Site information
- Type: Army Airfields

Location
- Altus AAF Chickasha AAF Enid AAF Frederick AAF Hatbox AAF Miami MAP Mustang AAF Ponca City MAP Tinker AAF Ardmore AAF Muskogee AAF Will Rogers MAP Woodward AAF Tulsa MAP Map Of Oklahoma World War II Army Airfields

Site history
- Built: 1940–1944
- In use: 1940–present

= Oklahoma World War II Army Airfields =

During World War II, the United States Army Air Forces (AAF) established numerous airfields in Oklahoma for training pilots and aircrews of AAF fighters and bombers or as major maintenance and supply centers.

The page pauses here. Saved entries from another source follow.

-- ==== Sys2Proof/Laws/Encoding.lean ====
section
/-! SUPPORT. The fields of a word as arithmetic, and the laws of the encoder's formats. -/

namespace Sys2Proof

theorem fieldOp_eq (w : Word) : fieldOp w = w.toNat / 4096 := by
  have := w.isLt
  simp [fieldOp, Nat.shiftRight_eq_div_pow]
  omega

@[simp] theorem fieldX_val (w : Word) : (fieldX w).val = w.toNat / 256 % 16 := by
  simp [fieldX, Nat.shiftRight_eq_div_pow]

@[simp] theorem fieldY_val (w : Word) : (fieldY w).val = w.toNat / 16 % 16 := by
  simp [fieldY, Nat.shiftRight_eq_div_pow]

@[simp] theorem fieldN_toNat (w : Word) : (fieldN w).toNat = w.toNat % 16 := by
  simp [fieldN]

@[simp] theorem fieldNN_toNat (w : Word) : (fieldNN w).toNat = w.toNat % 256 := by
  simp [fieldNN]

@[simp] theorem fieldNNN_toNat (w : Word) : (fieldNNN w).toNat = w.toNat % 4096 := by
  simp [fieldNNN]

@[simp] theorem encodeAddr_toNat (op : Nat) (nnn : Addr12) (h : op < 16) :
    (encodeAddr op nnn).toNat = op * 4096 + nnn.toNat := by
  have := nnn.isLt
  simp [encodeAddr]
  omega

@[simp] theorem encodeRegImm_toNat (op : Nat) (x : Reg) (nn : Byte) (h : op < 16) :
    (encodeRegImm op x nn).toNat = op * 4096 + x.val * 256 + nn.toNat := by
  have := nn.isLt
  simp [encodeRegImm]
  omega

@[simp] theorem encodeRegReg_toNat (op : Nat) (x y : Reg) (f : Nat) (h : op < 16) (hf : f < 16) :
    (encodeRegReg op x y f).toNat = op * 4096 + x.val * 256 + y.val * 16 + f := by
  simp [encodeRegReg, ofNibbles]
  omega

/-- The two bytes of a word join to the word (R204). -/
@[simp] theorem joinBytes_high_low (w : Word) : joinBytes (highByte w) (lowByte w) = w := by
  have := w.isLt
  apply BitVec.eq_of_toNat_eq
  simp [joinBytes, highByte, lowByte, Nat.shiftRight_eq_div_pow]
  omega

/-! ### Masks of R340 -/

theorem and_op_mask (w : Word) : w &&& 0xF000#16 = (w >>> 12) <<< 12 := by
  apply BitVec.eq_of_getLsbD_eq
  intro i hi
  interval_cases i <;> simp

/-- Matching a row that fixes the first nibble alone. -/
theorem and_op_mask_toNat (w : Word) : (w &&& 0xF000#16).toNat = w.toNat / 4096 * 4096 := by
  rw [and_op_mask]
  have := w.isLt
  simp only [BitVec.toNat_shiftLeft, BitVec.toNat_ushiftRight, Nat.shiftRight_eq_div_pow, Nat.shiftLeft_eq]
  omega

/-- Matching a row that fixes the first and the last nibble. -/
theorem and_op_n_mask_toNat (w : Word) : (w &&& 0xF00F#16).toNat = w.toNat / 4096 * 4096 + w.toNat % 16 := by
  have h : w &&& 0xF00F#16 = (w &&& 0xF000#16) ||| (w &&& 0x000F#16) := by
    apply BitVec.eq_of_getLsbD_eq
    intro i hi
    interval_cases i <;> simp
  have h0 : (w &&& 0xF000#16) &&& (w &&& 0x000F#16) = 0#16 := by
    apply BitVec.eq_of_getLsbD_eq
    intro i hi
    interval_cases i <;> simp
  have hn : (w &&& 0x000F#16).toNat = w.toNat % 16 := by
    simp only [BitVec.toNat_and, BitVec.toNat_ofNat, Nat.reducePow, Nat.reduceMod]
    exact Nat.and_two_pow_sub_one_eq_mod w.toNat 4
  have := w.isLt
  rw [h, ← BitVec.add_eq_or_of_and_eq_zero _ _ h0, BitVec.toNat_add, and_op_mask_toNat, hn]
  omega

/-- Matching a row that fixes the first nibble and the low byte. -/
theorem and_op_nn_mask_toNat (w : Word) : (w &&& 0xF0FF#16).toNat = w.toNat / 4096 * 4096 + w.toNat % 256 := by
  have h : w &&& 0xF0FF#16 = (w &&& 0xF000#16) ||| (w &&& 0x00FF#16) := by
    apply BitVec.eq_of_getLsbD_eq
    intro i hi
    interval_cases i <;> simp
  have h0 : (w &&& 0xF000#16) &&& (w &&& 0x00FF#16) = 0#16 := by
    apply BitVec.eq_of_getLsbD_eq
    intro i hi
    interval_cases i <;> simp
  have hn : (w &&& 0x00FF#16).toNat = w.toNat % 256 := by
    simp only [BitVec.toNat_and, BitVec.toNat_ofNat, Nat.reducePow, Nat.reduceMod]
    exact Nat.and_two_pow_sub_one_eq_mod w.toNat 8
  have := w.isLt
  rw [h, ← BitVec.add_eq_or_of_and_eq_zero _ _ h0, BitVec.toNat_add, and_op_mask_toNat, hn]
  omega

/-- No instruction is ill-formed: its operands are in range by type (log 25). -/
theorem Instr.wellFormed_all (i : Instr) : i.wellFormed = true := by
  cases i <;> simp [Instr.wellFormed] <;> omega

end Sys2Proof
end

Most of these airfields were under the command of Third Air Force or the Army Air Forces Training Command (AAFTC) (a predecessor of the current-day United States Air Force Air Education and Training Command). However other AAF commands, including Second Air Force, Air Technical Service Command (ATSC) and Air Transport Command (ATC) commanded airfields in a support roles.

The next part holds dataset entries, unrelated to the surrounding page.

/-- An instruction that writes neither the sound timer nor the stack does the same whatever the timer and the slots
hold, and keeps them. -/
theorem exec_withUnread {i : Instr} (hst : .st ∉ i.writesParts) (hstack : .stack ∉ i.writesParts)
    (s : State) (st : Byte) (slots : Vector Word 16) :
    exec i (s.withUnread st slots) = mapNext (·.withUnread st slots) (exec i s) := by
  cases i
  case ldStReg | call | ret => simp [Instr.writesParts] at hst hstack
  case seImm | sneImm | seReg | sneReg => exact congrArg _ (skipIf_withUnread s st slots _)
  case drw x y n => exact (drw_faultsUnless x y n (s.withUnread st slots)).eq_mapNext (drw_faultsUnless x y n s)
  case bcd x => exact (bcd_faultsUnless x (s.withUnread st slots)).eq_mapNext (bcd_faultsUnless x s)
  case storeRegs x => exact (storeRegs_faultsUnless x (s.withUnread st slots)).eq_mapNext (storeRegs_faultsUnless x s)
  case loadRegs x => exact (loadRegs_faultsUnless x (s.withUnread st slots)).eq_mapNext (loadRegs_faultsUnless x s)
  case skp x =>
    have h := skp_faultsUnless x (s.withUnread st slots)
    simp only [skipIf_withUnread] at h
    exact h.eq_mapNext (skp_faultsUnless x s)
  case sknp x =>
    have h := sknp_faultsUnless x (s.withUnread st slots)
    simp only [skipIf_withUnread] at h
    exact h.eq_mapNext (sknp_faultsUnless x s)
  case ldRegKey x =>
    have hkey : (s.withUnread st slots).lowestKey = s.lowestKey := rfl
    simp only [exec, execLdRegKey, hkey]
    cases s.lowestKey <;> rfl
  all_goals rfl

/-! ### The sound timer -/

/-- Settles O46: FX18 cannot fault; a call and a return name no timer; the rest is `exec_withUnread` with the slots as
they are. -/
theorem soundTimerIsNotRead : Obligations.SoundTimerIsNotRead := by
  intro i s v
  by_cases hst : .st ∈ i.writesParts
  case pos =>
    obtain ⟨x, rfl⟩ := eq_ldStReg_of_st_mem hst
    exact ⟨nofun, fun t _ hne => absurd rfl (hne x)⟩
  by_cases hstack : .stack ∈ i.writesParts
  case pos =>
    have hmap : exec i (s.setSt v) = mapNext (·.setSt v) (exec i s) := by
      obtain ⟨nnn, rfl⟩ | rfl := eq_call_or_ret_of_stack_mem hstack
      · exact (call_faultsUnless nnn (s.setSt v)).eq_mapNext (call_faultsUnless nnn s)
      · exact (ret_faultsUnless (s.setSt v)).eq_mapNext (ret_faultsUnless s)
    obtain ⟨hfault, hnext⟩ := of_eq_mapNext hmap
    exact ⟨hfault, fun t ht _ => hnext t ht⟩
  case neg =>
    obtain ⟨hfault, hnext⟩ := of_eq_mapNext (exec_withUnread hst hstack s v s.stack)
    refine ⟨hfault, fun t ht _ => (hnext t ht).trans ?_⟩
    obtain ⟨hslots, -⟩ := onlyListedPartsWritten i s t ht .stack hstack
    rw [← hslots]
    rfl

/-! ### Stale stack slots -/

/-- Slots that agree below `sp`, put in place of a state's own. -/
theorem sameButStaleSlots_of {t : State} {slots : Vector Word 16}
    (h : ∀ k : Fin 16, k.val < t.sp.val → slots[k.val] = t.stack[k.val]) :
    sameButStaleSlots t { t with stack := slots } :=
  ⟨⟨slots, rfl⟩, h⟩

/-- A call writes slot `sp` of both states, which is in use from then on. -/
theorem call_staleSlots {nnn : Addr12} {s t : State} {slots : Vector Word 16}
    (hslots : ∀ k : Fin 16, k.val < s.sp.val → slots[k.val] = s.stack[k.val]) (ht : exec (.call nnn) s = .next t) :
    ∃ t', exec (.call nnn) { s with stack := slots } = .next t' ∧ sameButStaleSlots t t' := by
  obtain ⟨hsp, rfl⟩ := (call_faultsUnless nnn s).next_iff.1 ht
  refine ⟨_, (call_faultsUnless nnn { s with stack := slots }).next hsp, sameButStaleSlots_of fun k hk => ?_⟩
  have hk' : k.val < s.sp.val + 1 := hk
  simp only [setPc_stack, Vector.getElem_set]
  split
  · rfl
  · exact hslots k (by omega)

/-- A return reads slot `sp - 1`, which both states have in use. -/
theorem ret_staleSlots {s t : State} {slots : Vector Word 16}
    (hslots : ∀ k : Fin 16, k.val < s.sp.val → slots[k.val] = s.stack[k.val]) (ht : exec .ret s = .next t) :
    ∃ t', exec .ret { s with stack := slots } = .next t' ∧ sameButStaleSlots t t' := by
  obtain ⟨hsp, rfl⟩ := (ret_faultsUnless s).next_iff.1 ht
  have htop : slots[s.sp.val - 1] = s.stack[s.sp.val - 1] :=
    hslots ⟨s.sp.val - 1, by omega⟩ (show s.sp.val - 1 < s.sp.val by omega)
  refine ⟨_, (ret_faultsUnless { s with stack := slots }).next hsp, ?_⟩
  simp only [htop]
  refine sameButStaleSlots_of fun k hk => hslots k ?_
  have hk' : k.val < s.sp.val - 1 := hk
  omega

/-- Settles O47: a fault depends on `sp` and not on a slot; a next state differs from its twin in the slots alone. -/
theorem staleSlotsAreNotRead : Obligations.StaleSlotsAreNotRead := by
  rintro i s s' ⟨⟨slots, rfl⟩, hslots⟩
  by_cases hstack : .stack ∈ i.writesParts
  case pos =>
    obtain ⟨nnn, rfl⟩ | rfl := eq_call_or_ret_of_stack_mem hstack
    · refine ⟨fun r hr => ?_, fun t ht => call_staleSlots hslots ht⟩
      exact (call_faultsUnless nnn { s with stack := slots }).fault_iff.2 ((call_faultsUnless nnn s).fault_iff.1 hr)
    · refine ⟨fun r hr => ?_, fun t ht => ret_staleSlots hslots ht⟩
      exact (ret_faultsUnless { s with stack := slots }).fault_iff.2 ((ret_faultsUnless s).fault_iff.1 hr)
  by_cases hst : .st ∈ i.writesParts
  case pos =>
    obtain ⟨x, rfl⟩ := eq_ldStReg_of_st_mem hst
    refine ⟨nofun, fun t ht => ⟨_, rfl, ?_⟩⟩
    cases ht
    exact sameButStaleSlots_of hslots
  case neg =>
    obtain ⟨hfault, hnext⟩ := of_eq_mapNext (exec_withUnread hst hstack s s.st slots)
    refine ⟨hfault, fun t ht => ⟨_, hnext t ht, ?_⟩⟩
    have hsound : t.st = s.st := onlyListedPartsWritten i s t ht .st hst
    obtain ⟨hkept, hsp⟩ := onlyListedPartsWritten i s t ht .stack hstack
    rw [← hsound]
    exact sameButStaleSlots_of (by rwa [hkept, hsp])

It is still possible to find remnants of these wartime airfields. Many were converted into municipal airports, some were returned to agriculture and several were retained as United States Air Force installations and were front-line bases during the Cold War. Hundreds of the temporary buildings that were used survive today, and are being used for other purposes.

== Major Airfields ==

Army Air Forces Training Command
- Altus Army Airfield, Altus
  - AAF Central Flying Training Command
  - 2508th Army Air Forces Base Unit
  - Now: Altus Air Force Base
- Chickasha Field, Chickasha
  - AAF Central Flying Training Command
  - 2549th Army Air Forces Base Unit
  - Now: Chickasha Municipal Airport
- Cimarron Army Airfield, Cimmaron
  - AAF Central Flying Training Command
  - 2508th Army Air Forces Base Unit
  - Now: Clarence E. Page Municipal Airport
- Enid Army Airfield, Enid
  - AAF Central Flying Training Command
  - 2518th Army Air Forces Base Unit
  - Now: Vance Air Force Base
- Frederick Army Airfield, Frederick
  - AAF Central Flying Training Command
  - 2520th Army Air Forces Base Unit
  - Now: Frederick Municipal Airport
- Hatbox Army Airfield, Muskogee
  - AAF Central Flying Training Command
  - 2557th Army Air Forces Base Unit
  - Later: Hatbox Field (Closed)
- Miami Municipal Airport, Miami
  - AAF Central Flying Training Command
  - 2556th Army Air Forces Base Unit
  - Now: Miami Municipal Airport
- Mustang Field, El Reno
  - Central Flying Training Command
  - 2554th Army Air Forces Base Unit
  - Now: El Reno Regional Airport
- Ponca City Airport, Ponca City
  - Central Flying Training Command
  - 323d Army Air Forces Flying Training Detachment
  - Now: Ponca City Regional Airport

Air Technical Service Command
- Tinker Field, Oklahoma City
  - 4136th Army Air Force Base Unit
  - Now: Tinker Air Force Base

Second Air Force
- Ardmore Army Airfield, Ardmore
  - 222d Army Air Forces Base Unit
  - Later: Ardmore Air Force Base
  - Now: Ardmore Municipal Airport

Third Air Force
- Muskogee Army Airfield, Muskogee
  - 349th Army Air Forces Base Unit
  - Now: Davis Field
- Will Rogers Field, Oklahoma City
  - Joint Use USAAF/Civil Airport
  - 348th Army Air Forces Base Unit
  - Now Will Rogers World Airport
  - and Will Rogers Air National Guard Base
- Woodward AAF
  - Second Air Force until 1944
  - Sub-field of Will Rogers Field
  - 354th Army Air Forces Base Unit
  - Now: West Woodward Airport

Air Transport Command
- Tulsa Municipal Airport, Tulsa
  - 582d Army Air Forces Base Unit
  - Now: Tulsa International Airport
  - and Tulsa Air National Guard Base

Note: The former Clinton-Sherman Air Force Base, now Clinton-Sherman Industrial Airpark, was originally Naval Air Station Clinton as acquired by the U. S. Navy in 1942. NAS Clinton was closed at the end of World War II and turned over to the City of Clinton. It was on 15 September 1954 that the USAF leased the former NAS Clinton site from the City of Clinton to be used as an Air Force Base.